I dwindled down to being unable to count or any figures, I cannot read or follow a recipe anymore. I did not blog, because think is difficult, even find words. As time went on, tension become more and the moment there is conflict my brain shut down. I can literally not move or communicate. Then I cannot talk for few days. Miss every third or forth word. Difficult to hold conversation, because no social interaction. I do however have my Dementia Mentors friends with whom I try to zoom every day.
My concentration is down, I will wonder around wanting to do something, forget then find something else and then forget that something else as well, went back to my chair. When my daughters or husband go to work or somewhere, I become anxious, because I cannot remember where they went or when they come back. Then I want to send them Whatsapp and forget that and later wonder if they will be angry if I don’t send message and then forget that too.

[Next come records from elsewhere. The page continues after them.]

-- ==== Sys2Proof/Tests/Slice0.lean ====
section
/-! SUPPORT. Our own tests: the checks of WellFormed, words of Fjodjalek from the spec's encodings, single steps with values of the
spec, and for every statement a state and operands that meet its hypotheses, clause by clause. -/

namespace Sys2Proof.Tests
set_option Elab.async false
open Sys2Proof Sys2Proof.Machine

/-! ### Small states -/

/-- The state after reset in mode `m`, with GATE_EN high and EDGE time running. -/
def inMode (m : Nat) : State :=
  { State.reset.put F.SYS_MODE_mode m with gateEn := true, cyc := 1000, etime := 10000000, eRun := true, everLock := true }

/-- Every stage held by partner port 0. -/
def held (s : State) : State := (List.range 12).foldl (fun (s : State) k => s.setHolder k 0) s

/-- Context `e` in state `st` at address `pc`. -/
def ctxAt (s : State) (e : CtxId) (st : CtxSt) (pc : Nat) : State := s.setCtx e { s.ctx[e] with st := st, pc := pc }

/-- Every context in RUN at its last instruction address. -/
def running : State :=
  (List.finRange 13).foldl (fun (s : State) (e : CtxId) => ctxAt s e .run (pcLimit e - 1)) (inMode mStandby)

/-- Context `e` of `running` with `x` in V1 and `y` in V2. -/
def with2 (e : CtxId) (x y : Word) : State := running.setCtx e ((running.ctx[e].wr 1 x).wr 2 y)

/-- The state that an outcome goes on with. -/
def after (r : Res) : State := match r with
  | .next t => t
  | _ => State.reset

/-- A debug session is open. -/
def session (s : State) : State := (s.put F.DBG_STAT_unlocked 1).put F.DBG_STAT_port_en 1

/-- Stage `k` switches. -/
def switches (s : State) (k : Stage) : State := s.put (F.STG_STAT_st k) stSwitching

/-! ### WellFormed refuses an ill-formed term for each of its checks -/

theorem test_wf_lit28 : WellFormed (.itop 0 1 2 29) = false ∧ WellFormed (.ptoi 0 1 2 29) = false ∧ WellFormed (.itop 0 1 2 28) = true := by
  decide
theorem test_wf_pairs : WellFormed (.clarke 0 3 2 4) = false ∧ WellFormed (.clarke 0 0 2 4) = false ∧ WellFormed (.clarke2 0 2 3) = false ∧
    WellFormed (.park 0 2 5 4) = false ∧ WellFormed (.ipark 0 1 4 4) = false ∧ WellFormed (.sincos 0 0 4) = false ∧
    WellFormed (.lim 0 1 2 0) = false ∧ WellFormed (.clarke 0 30 0 31) = true := by decide
theorem test_wf_tables : WellFormed (.tbl 0 1 2 3 1 0 none) = false ∧ WellFormed (.tbl 12 1 2 3 12 0 none) = false ∧
    WellFormed (.tblu 12 1 2 3 0 0 none) = false ∧ WellFormed (.tblu 3 1 2 3 16 0 none) = false ∧
    WellFormed (.tbl 12 1 2 3 11 0 none) = true := by decide
theorem test_wf_quantities : WellFormed (.grid 0 1 0 11) = false ∧ WellFormed (.mtr 0 1 0 11) = false ∧ WellFormed (.grid 0 1 0 10) = true := by
  decide
theorem test_wf_plans : WellFormed (.plant 0 1 2 96 0) = false ∧ WellFormed (.planf 12 1 2 95 0) = false ∧ WellFormed (.planc 0 127) = false ∧
    WellFormed (.commit 12 1) = false ∧ WellFormed (.plant 11 1 2 95 3) = true := by decide
theorem test_wf_waits : WellFormed (.wait 12 1) = false ∧ WellFormed (.evt 12 0) = false ∧ WellFormed (.sfclr 0 256 false) = false ∧
    WellFormed (.wait 12 0) = true := by decide
theorem test_wf_system : WellFormed (.sysRd 0 1 2 .clean) = false ∧ WellFormed (.sysMrd 11 1 2 .clean) = false ∧
    WellFormed (.sysWr 3 1 2 3) = false ∧ WellFormed (.sysCmd 3 1 2 0 none [] 0) = false ∧ WellFormed (.sysWr 12 1 2 3) = true := by decide
theorem test_wf_payloads : WellFormed (.nop 0 false false (List.replicate 257 0)) = false ∧
    WellFormed (.writeBank 0 false (List.replicate 256 0)) = false ∧ WellFormed (.nop 0 false false (List.replicate 256 0)) = true ∧
    WellFormed (.writeBank 0 false (List.replicate 255 0)) = true := by decide +kernel
theorem test_wf_payload_rows : ∀ i ∈ [Instr.ping 0 false false (List.replicate 257 0), .read 0 false false (List.replicate 257 0) [] 0,
    .write 0 false (List.replicate 257 0), .writeGroup 0 false (List.replicate 257 0), .persistWrite 0 false (List.replicate 257 0),
    .eraseInactiveBank 0 false (List.replicate 256 0), .checkBank 0 false (List.replicate 256 0), .loadEngine 0 false (List.replicate 256 0),
    .startStage 0 false (List.replicate 257 0), .stopStage 0 false (List.replicate 257 0), .setMode 0 false (List.replicate 257 0),
    .setpoint 0 false (List.replicate 257 0), .setpointGroup 0 false (List.replicate 257 0), .claimAuthority 0 false (List.replicate 257 0),
    .releaseAuthority 0 false (List.replicate 257 0), .journalRead 0 false false ⟨List.replicate 257 0, [], 0⟩, .faultClear 0 false (List.replicate 257 0),
    .resume 0 false (List.replicate 257 0), .safetyAck 0 false (List.replicate 257 0), .latchMeter 0 false (List.replicate 257 0),
    .eventMask 0 false (List.replicate 257 0)], WellFormed i = false := by decide +kernel
theorem test_wf_ports : WellFormed (.arpRequest 0 [1, 2, 3, 4, 5] [1, 2, 3, 4] [1, 2, 3, 4]) = false ∧
    WellFormed (.arpRequest 0 [1, 2, 3, 4, 5, 6] [1, 2, 3] [1, 2, 3, 4]) = false ∧
    WellFormed (.devarBadPacket false 1 0) = false ∧ WellFormed (.devarBadPacket false 5 0) = true := by decide +kernel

My filter also broke. Saying things I should not say, like hurting someone or tell someone something I shouldn’t, not that we keep secrets, but sometime there are things you don’t say in public or to you family or to anyone.
It’s getting on my family’s nerves that I ask say 3 times in a row how they are and just forget I did. The forget thing is weird. I forget… it is like a black hole where nothing even ever existed. I started making jewelry, that helped keeping me stimulated, but lately I cannot think up new designs. I went to my GP yesterday and he asked me to take off my jacket and I asked him which one, as I was wearing two. He looked at me and said both…. that’s a bummer and I remember it. I don’t feel in control anymore. I get anxiety when left alone for a few minutes. Then I don’t know where everyone is.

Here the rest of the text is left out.